For renowned Lu Xun scholar Theodore Huters, Professor Emeritus of Chinese at the University of California, Los Angeles and editor of Cheng’s new rendition, Lu Xun’s attitude toward what he calls a “binary between China and the West” presents a historical puzzle. On the one hand, Lu Xun’s mission to revitalize the culture of his native land by seeking “new voices from alien lands” bespoke a deep antipathy toward the dominant value system and cultural heritage of the Confucian tradition. Yet, despite being a vocal detractor of the expressive potential of literary Chinese, the co-editor of New Youth continued to compose poetry according to classical conventions. Having grappled with this paradox for almost fifty years, Professor Huters reminds us that Lu Xun, who had reached “intellectual maturity” during the two decades between 1895 and 1915, the only period in which he produced substantially theoretical writings, was the product of an ongoing cultural crisis.

The relationship between China and the West has always been conceived as a binary since the mid-nineteenth-century. Which world had more appeal, or seemed stronger shifted over time. Reformists in the 1860s believed firmly in the inferiority of the “barbarian” (yi 夷, a traditionally pejorative term for foreigners) position in the China-West comparison.

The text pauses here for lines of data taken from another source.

-- ==== Sys2Proof/Machine/Tolls.lean ====
section
/-!
DEFINITION. Machine/Tolls.lean: tolls, toll classes and counters, and the TOL registers (R393 to R396, R404).
notes/assumptions/39.md.
-/

namespace Sys2Proof.Machine

/-! A command entry (Table 12.3). -/

def entOp (e : List Byte) : Nat := leAt e 0 2
def entTag (e : List Byte) : Nat := leAt e 2 2
def entFlags (e : List Byte) : Nat := leAt e 4 2
def entFence (e : List Byte) : Bool := (entFlags e).testBit 0
def entTolled (e : List Byte) : Bool := (entFlags e).testBit 1
/-- `n` bytes of PARAMS from offset `o`. -/
def param (e : List Byte) (o n : Nat) : Nat := leAt e (16 + o) n
/-- PARAMS bytes `o` up to `o + n - 1` are zero. -/
def paramZero (e : List Byte) (o n : Nat) : Bool := allZero (slice e (16 + o) n)
def entSlot (e : List Byte) : Nat := leAt e 96 1
def entCount (e : List Byte) : Nat := leAt e 104 8
def entMac (e : List Byte) : List Byte := slice e 112 16

/-! The TOL registers show the gate's state (Table 14.12). -/

/-- The slots that hold a key. -/
def State.keySlots (s : State) : List Nat := (List.range 8).filter fun k => (s.toll k).key.isSome

/-- TOL_STAT and TOL_OWNER_CNT. -/
def State.showTrust (s : State) : State :=
  let v := s.nv.owner.isSome.toNat * 32768 + s.nv.ownerLock.toNat * 16384 + s.nv.requireSigned.toNat * 8192
    + s.nv.castKey.isSome.toNat * 4096 + (s.keySlots.map fun k => 2 ^ k).sum
  (s.wrN TOL_STAT v).setWide TOL_OWNER_CNT 4 s.nv.ownerCount

/-! Classes (Table 14.8). -/

/-- The class of a tolled register. -/
def tollClassOf (a : Nat) : Option Nat :=
  if (regAt a).any fun r => accMask .rwt r.1 ≠ 0 then
    some (if a < 0x5000 then 8 else if a < 0x6000 then 5 else if a < 0xC000 then 6 else 7)
  else none

/-- The classes of a tolled command; none for an untolled opcode. A REG_WRITE_T has those of its targets. -/
def tollClasses (e : List Byte) : Option (List Nat) :=
  match entOp e with
  | 0x0001 => some [0]
  | 0x0002 => some [0]
  | 0x0020 => some ((List.range (min 8 (param e 0 1))).filterMap fun i => tollClassOf (param e (8 + 8 * i) 4))
  | 0x0030 => some [4]
  | 0x0042 => some [3]
  | 0x0043 => some [3]
  | 0x0044 => some [3]
  | 0x0045 => some [2]
  | 0x0048 => some [1]
  | 0x0049 => some [1]
  | 0x004A => some [1]
  | _ => none

/-! The check (R394 to R396). -/

/-- The message that TOLL_MAC covers, and the MAC of a key over it. -/
def State.tollMessage (s : State) (e : List Byte) : List Byte :=
  leBytes 8 s.serial ++ leBytes 1 (entSlot e) ++ leBytes 8 (entCount e) ++ e.take 96
def State.tollMac (s : State) (key : List Byte) (e : List Byte) : List Byte := (hmacSha512 key (s.tollMessage e)).take 16

/-- The first failure of a toll in the order of R395; none where it passes. -/
def State.tollCode (s : State) (e : List Byte) (classes : List Nat) : Option Nat :=
  let k := entSlot e
  let x := s.toll k
  match x.key with
  | none => some 0x1710
  | some key =>
    if k > 7 then some 0x1710
    else if x.lockUntil.any fun d => s.time.up < d then some 0x1711
    else if classes.any fun c => !x.mask.testBit c then some 0x1712
    else if s.tollMac key e ≠ entMac e then some 0x1713
    else if entCount e ≤ x.count then some 0x1714
    else none

/-- The zero toll of class KEYS or LOCK passes while no slot holds a key. -/
def State.tollFree (s : State) (e : List Byte) (classes : List Nat) : Bool :=
  s.keySlots.isEmpty && classes.all (fun c => c == 2 || c == 3) && !classes.isEmpty
    && allZero (Sys2Proof.slice e 96 1) && allZero (Sys2Proof.slice e 104 24)

/-- A toll is refused: the registers, and the count of MAC failures in a row, the sixteenth of which locks the slot out for 1 s. -/
def State.tollRefuse (s : State) (k code : Nat) : State :=
  let s1 := ((s.inc TOL_FAIL_CNT).evt TOL_EVT 0).wrN TOL_CODE code
  let x := s1.toll k
  if code = 0x1713 then
    if x.fails + 1 ≥ 16 then (s1.setToll k { x with fails := 0, lockUntil := some (s.time.up + 3000000000) }).evt TOL_EVT 2
    else s1.setToll k { x with fails := x.fails + 1 }
  else if k < 8 then s1.setToll k { x with fails := 0 }
  else s1

/-- The toll of an entry is checked: its refusal, and the state with the counter written. No counter is written while no
transaction may begin (R437). -/
def State.tollCheck (s : State) (e : List Byte) : Option Nat × State :=
  match tollClasses e with
  | none => (none, s)
  | some classes =>
    if s.tollFree e classes then (s.nvCode, s)
    else match s.tollCode e classes with
      | some c => (some c, s.tollRefuse (entSlot e) c)
      | none => match s.nvCode with
        | some c => (some c, s)
        | none => (none, s.setToll (entSlot e) { s.toll (entSlot e) with count := entCount e, fails := 0 })

/-- TOLL_LOCKOUT_EXPIRY (R396). -/
def execTollLockoutExpiry (k : Nat) (s : State) : Host.Outcome State Fault Refusal :=
  .next (match (s.toll k).lockUntil with
    | some d => s.atDue d fun t => t.setToll k { t.toll k with lockUntil := none }
    | none => s)

end Sys2Proof.Machine
end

Increasingly however, in the eyes of many Chinese, the “West” began to equal and even surpass China—particularly following China’s defeat at the hands of Japan in 1895. Defeat by the de facto protege of the West shattered confidence in traditional values and social norms and caused a paradigm shift in the field of cultural studies from “China versus the West” to “Old versus New.” It was in this broader trend of contestation in Chinese cultural discourse at the beginning of the twentieth-century that Lu Xun forged his own path. Although the binary would stabilize again from 1915 onwards, this time in favor of the West, Lu Xun never truly outgrew the zeitgeist of ambivalence.

Thus riddled with contradictions, Lu Xun’s legacy presents translators with the daunting task of representation: How does one convey the cultural, intellectual, and historical subtexts that undergird Wild Grass and Morning Blossoms Gathered at Dusk, both of which contain layered and intertwining voices from a universal yet diverse cast of characters? What shall we make of the Buddhist and Christian connotations, as one participant in the webinar observed, that also populate many of his works? In the end, we cannot help but think of Eileen Cheng’s own voice as a translator. If Lu Xun sought “new voices from alien lands,” what we heard today was not just a voice from an alien land but, more importantly perhaps, a voice from a different time.